(Collected data entries)
------------------------------------

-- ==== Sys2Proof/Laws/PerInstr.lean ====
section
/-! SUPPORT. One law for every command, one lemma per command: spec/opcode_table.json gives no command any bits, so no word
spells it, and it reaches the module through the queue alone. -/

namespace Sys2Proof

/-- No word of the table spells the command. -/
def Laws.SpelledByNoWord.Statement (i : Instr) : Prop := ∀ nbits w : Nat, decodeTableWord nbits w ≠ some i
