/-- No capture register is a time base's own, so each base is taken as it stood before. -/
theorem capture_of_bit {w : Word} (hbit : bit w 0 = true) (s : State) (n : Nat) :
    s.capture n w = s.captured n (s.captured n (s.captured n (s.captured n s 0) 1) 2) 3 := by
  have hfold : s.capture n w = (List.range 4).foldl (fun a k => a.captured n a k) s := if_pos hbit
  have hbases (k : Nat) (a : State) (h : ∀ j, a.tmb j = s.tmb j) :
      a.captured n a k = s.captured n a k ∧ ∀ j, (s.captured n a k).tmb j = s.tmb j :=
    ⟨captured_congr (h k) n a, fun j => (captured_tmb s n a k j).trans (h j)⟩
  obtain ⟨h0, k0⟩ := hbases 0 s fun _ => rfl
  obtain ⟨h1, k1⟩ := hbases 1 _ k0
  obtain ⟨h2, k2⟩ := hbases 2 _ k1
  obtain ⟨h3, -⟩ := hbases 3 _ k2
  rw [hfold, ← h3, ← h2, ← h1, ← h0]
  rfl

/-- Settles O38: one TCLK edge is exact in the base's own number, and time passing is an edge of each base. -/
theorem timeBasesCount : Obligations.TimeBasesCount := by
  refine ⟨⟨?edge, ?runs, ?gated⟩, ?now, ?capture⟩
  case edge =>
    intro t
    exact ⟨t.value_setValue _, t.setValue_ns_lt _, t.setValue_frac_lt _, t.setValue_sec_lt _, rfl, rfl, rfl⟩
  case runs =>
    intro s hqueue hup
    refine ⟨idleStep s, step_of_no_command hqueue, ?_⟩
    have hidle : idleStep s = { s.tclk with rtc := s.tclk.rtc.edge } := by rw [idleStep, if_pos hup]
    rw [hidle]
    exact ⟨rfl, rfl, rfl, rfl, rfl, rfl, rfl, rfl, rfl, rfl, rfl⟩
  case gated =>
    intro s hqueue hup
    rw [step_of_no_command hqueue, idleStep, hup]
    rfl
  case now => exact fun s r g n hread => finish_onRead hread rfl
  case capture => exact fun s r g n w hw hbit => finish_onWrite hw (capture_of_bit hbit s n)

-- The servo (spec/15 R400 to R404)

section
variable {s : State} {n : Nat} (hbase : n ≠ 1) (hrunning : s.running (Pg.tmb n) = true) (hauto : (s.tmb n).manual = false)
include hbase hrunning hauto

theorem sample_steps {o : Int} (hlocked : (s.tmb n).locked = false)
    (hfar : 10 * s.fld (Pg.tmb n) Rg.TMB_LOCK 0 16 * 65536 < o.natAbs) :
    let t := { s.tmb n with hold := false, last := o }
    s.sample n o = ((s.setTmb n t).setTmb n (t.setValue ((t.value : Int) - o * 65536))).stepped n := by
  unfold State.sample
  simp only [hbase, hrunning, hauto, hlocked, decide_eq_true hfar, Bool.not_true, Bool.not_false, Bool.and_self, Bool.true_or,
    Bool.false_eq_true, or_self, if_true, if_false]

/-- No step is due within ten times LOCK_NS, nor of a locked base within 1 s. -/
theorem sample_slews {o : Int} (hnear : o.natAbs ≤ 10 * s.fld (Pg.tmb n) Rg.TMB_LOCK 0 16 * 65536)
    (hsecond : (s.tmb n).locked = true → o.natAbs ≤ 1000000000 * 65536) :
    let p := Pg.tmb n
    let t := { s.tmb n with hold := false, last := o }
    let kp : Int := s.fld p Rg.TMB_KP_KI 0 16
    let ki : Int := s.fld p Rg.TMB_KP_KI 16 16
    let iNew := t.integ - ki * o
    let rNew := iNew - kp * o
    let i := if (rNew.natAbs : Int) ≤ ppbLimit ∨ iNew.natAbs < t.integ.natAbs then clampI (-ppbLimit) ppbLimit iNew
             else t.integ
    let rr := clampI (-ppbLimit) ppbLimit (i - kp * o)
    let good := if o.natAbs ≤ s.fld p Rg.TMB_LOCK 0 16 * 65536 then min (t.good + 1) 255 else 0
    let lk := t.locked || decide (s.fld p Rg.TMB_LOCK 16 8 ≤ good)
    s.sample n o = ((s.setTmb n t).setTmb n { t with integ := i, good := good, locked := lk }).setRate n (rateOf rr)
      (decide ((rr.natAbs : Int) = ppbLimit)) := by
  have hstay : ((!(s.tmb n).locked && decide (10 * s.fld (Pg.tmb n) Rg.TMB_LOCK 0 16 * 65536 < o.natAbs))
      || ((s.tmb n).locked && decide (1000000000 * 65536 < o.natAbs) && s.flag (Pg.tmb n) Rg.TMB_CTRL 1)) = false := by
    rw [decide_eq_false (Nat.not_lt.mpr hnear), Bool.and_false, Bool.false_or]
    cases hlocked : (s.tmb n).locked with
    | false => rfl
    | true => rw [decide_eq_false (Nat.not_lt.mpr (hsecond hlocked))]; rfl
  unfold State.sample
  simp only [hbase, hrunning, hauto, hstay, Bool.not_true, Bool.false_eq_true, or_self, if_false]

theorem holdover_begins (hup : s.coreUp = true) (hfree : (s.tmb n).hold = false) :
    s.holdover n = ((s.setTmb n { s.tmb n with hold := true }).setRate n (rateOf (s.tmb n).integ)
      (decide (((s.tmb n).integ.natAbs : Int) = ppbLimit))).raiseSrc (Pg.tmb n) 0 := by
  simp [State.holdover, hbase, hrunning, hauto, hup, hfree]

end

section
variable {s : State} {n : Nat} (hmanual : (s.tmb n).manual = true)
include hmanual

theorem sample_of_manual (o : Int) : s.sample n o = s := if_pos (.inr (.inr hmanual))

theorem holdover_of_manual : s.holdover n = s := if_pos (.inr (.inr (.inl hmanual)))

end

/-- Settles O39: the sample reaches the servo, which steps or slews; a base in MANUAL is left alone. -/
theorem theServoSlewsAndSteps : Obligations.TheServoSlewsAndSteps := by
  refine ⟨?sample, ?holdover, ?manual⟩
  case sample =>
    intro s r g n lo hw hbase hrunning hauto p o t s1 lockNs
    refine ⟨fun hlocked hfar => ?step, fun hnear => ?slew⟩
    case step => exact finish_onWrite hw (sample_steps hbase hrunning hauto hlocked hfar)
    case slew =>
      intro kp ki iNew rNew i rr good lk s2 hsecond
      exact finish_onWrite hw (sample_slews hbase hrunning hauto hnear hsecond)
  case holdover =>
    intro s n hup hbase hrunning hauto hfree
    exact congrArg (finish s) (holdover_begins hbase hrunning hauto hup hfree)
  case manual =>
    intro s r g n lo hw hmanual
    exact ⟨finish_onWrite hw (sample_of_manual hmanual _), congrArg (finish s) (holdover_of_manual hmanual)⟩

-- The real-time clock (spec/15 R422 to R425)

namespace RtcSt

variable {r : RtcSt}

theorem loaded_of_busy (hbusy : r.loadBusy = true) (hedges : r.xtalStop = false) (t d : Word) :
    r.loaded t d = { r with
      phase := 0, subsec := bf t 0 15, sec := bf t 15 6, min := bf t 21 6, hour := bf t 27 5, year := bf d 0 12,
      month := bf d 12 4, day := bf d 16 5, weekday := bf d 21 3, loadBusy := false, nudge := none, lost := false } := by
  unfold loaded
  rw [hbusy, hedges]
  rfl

------------------------------------

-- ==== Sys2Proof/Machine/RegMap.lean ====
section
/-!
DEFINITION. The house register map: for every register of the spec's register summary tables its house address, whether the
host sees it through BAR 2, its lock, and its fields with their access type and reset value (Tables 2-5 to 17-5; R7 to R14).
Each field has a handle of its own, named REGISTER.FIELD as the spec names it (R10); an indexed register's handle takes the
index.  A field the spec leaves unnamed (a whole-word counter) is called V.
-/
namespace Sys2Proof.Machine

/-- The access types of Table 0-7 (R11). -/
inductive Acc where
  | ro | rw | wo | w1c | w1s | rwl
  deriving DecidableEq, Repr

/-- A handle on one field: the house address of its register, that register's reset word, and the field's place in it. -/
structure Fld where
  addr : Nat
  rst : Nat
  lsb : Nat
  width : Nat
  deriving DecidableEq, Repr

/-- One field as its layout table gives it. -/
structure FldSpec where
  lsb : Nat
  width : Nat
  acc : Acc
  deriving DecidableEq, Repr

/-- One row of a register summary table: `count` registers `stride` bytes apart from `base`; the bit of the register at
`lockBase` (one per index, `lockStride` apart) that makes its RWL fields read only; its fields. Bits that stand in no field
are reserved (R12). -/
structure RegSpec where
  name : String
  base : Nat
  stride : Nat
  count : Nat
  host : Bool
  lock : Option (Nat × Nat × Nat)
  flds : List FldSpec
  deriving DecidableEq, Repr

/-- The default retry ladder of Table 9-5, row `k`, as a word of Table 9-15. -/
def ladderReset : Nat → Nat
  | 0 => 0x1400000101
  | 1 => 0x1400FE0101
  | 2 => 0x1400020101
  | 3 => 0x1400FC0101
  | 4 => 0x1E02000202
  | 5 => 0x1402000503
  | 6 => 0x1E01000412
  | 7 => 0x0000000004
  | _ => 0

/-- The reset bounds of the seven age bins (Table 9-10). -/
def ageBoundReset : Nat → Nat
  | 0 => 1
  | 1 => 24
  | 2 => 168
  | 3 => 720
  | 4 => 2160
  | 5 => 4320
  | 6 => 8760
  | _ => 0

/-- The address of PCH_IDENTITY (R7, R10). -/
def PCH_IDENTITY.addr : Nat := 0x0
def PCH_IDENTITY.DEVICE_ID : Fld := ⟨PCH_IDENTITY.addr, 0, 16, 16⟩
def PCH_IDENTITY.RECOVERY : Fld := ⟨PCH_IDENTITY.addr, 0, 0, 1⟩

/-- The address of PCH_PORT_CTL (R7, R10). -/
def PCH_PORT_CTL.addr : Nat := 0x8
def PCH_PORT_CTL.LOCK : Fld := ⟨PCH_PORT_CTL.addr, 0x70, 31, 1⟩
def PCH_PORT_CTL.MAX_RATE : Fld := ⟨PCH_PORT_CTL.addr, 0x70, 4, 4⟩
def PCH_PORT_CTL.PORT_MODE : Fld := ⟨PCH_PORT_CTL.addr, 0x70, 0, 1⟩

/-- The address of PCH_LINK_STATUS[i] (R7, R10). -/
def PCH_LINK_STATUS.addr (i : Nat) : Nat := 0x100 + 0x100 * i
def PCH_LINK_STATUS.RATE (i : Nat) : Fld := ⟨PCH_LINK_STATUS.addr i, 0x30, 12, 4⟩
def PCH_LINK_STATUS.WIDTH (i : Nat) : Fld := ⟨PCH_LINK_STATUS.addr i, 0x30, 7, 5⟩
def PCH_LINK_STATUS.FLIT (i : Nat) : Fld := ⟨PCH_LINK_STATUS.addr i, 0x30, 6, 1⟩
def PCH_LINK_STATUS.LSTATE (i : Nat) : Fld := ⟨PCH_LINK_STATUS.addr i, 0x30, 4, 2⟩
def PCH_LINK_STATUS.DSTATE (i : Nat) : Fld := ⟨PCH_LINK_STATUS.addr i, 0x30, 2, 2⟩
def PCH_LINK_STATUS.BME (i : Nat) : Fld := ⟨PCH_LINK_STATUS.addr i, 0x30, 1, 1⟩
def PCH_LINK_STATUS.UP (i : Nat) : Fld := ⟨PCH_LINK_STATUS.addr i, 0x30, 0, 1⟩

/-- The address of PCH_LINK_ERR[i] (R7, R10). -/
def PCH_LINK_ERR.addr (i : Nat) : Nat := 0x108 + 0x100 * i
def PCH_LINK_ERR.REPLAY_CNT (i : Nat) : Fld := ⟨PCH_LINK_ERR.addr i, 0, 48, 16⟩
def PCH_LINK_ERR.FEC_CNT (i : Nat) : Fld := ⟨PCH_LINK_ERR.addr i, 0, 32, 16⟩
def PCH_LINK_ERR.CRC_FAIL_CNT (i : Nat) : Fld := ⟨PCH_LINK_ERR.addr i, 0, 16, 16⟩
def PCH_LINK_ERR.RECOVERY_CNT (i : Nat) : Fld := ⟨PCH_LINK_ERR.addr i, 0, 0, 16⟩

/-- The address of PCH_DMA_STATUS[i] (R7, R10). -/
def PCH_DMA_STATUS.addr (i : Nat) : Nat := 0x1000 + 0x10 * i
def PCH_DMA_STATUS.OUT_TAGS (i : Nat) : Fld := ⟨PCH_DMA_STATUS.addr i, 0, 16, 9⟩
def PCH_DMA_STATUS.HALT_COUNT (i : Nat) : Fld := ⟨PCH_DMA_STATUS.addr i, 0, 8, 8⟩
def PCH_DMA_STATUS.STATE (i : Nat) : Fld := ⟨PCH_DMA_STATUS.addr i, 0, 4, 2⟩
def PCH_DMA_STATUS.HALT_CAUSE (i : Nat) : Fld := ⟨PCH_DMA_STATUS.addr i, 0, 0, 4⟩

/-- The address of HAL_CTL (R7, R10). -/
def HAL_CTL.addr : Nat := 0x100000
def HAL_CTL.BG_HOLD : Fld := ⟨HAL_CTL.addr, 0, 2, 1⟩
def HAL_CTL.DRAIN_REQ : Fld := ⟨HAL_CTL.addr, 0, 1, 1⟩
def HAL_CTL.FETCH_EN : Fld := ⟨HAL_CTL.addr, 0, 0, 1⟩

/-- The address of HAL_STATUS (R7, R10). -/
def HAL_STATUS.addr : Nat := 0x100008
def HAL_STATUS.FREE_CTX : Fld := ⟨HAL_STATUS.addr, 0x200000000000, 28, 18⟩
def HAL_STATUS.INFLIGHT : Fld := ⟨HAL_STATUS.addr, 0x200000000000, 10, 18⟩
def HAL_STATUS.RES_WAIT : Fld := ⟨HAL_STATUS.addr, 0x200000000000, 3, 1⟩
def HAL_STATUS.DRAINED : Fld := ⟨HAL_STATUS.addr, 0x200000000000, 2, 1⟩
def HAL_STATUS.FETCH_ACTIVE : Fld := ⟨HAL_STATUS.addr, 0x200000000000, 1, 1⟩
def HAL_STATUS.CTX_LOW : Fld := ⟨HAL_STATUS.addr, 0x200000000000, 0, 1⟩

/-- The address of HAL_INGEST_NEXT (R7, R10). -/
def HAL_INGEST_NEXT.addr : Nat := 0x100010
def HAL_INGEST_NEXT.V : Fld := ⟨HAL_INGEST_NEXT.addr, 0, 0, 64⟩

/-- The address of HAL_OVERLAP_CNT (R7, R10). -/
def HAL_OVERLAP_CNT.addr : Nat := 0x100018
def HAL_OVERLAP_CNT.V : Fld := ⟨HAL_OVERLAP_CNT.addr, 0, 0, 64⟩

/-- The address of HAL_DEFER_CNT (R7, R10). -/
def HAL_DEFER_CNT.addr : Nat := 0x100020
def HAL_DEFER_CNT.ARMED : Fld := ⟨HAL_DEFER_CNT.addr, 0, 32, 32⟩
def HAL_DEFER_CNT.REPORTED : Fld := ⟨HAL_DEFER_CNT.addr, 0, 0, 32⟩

------------------------------------

## [The task]
Only the lines above from the line containing "have hstay : ((!(s.tmb" through the line containing "theorem holdover_begins (hup" should be retyped, exactly and with both ends included.

## [Problem solution]
  have hstay : ((!(s.tmb n).locked && decide (10 * s.fld (Pg.tmb n) Rg.TMB_LOCK 0 16 * 65536 < o.natAbs))
      || ((s.tmb n).locked && decide (1000000000 * 65536 < o.natAbs) && s.flag (Pg.tmb n) Rg.TMB_CTRL 1)) = false := by
    rw [decide_eq_false (Nat.not_lt.mpr hnear), Bool.and_false, Bool.false_or]
    cases hlocked : (s.tmb n).locked with
    | false => rfl
    | true => rw [decide_eq_false (Nat.not_lt.mpr (hsecond hlocked))]; rfl
  unfold State.sample
  simp only [hbase, hrunning, hauto, hstay, Bool.not_true, Bool.false_eq_true, or_self, if_false]

theorem holdover_begins (hup : s.coreUp = true) (hfree : (s.tmb n).hold = false) :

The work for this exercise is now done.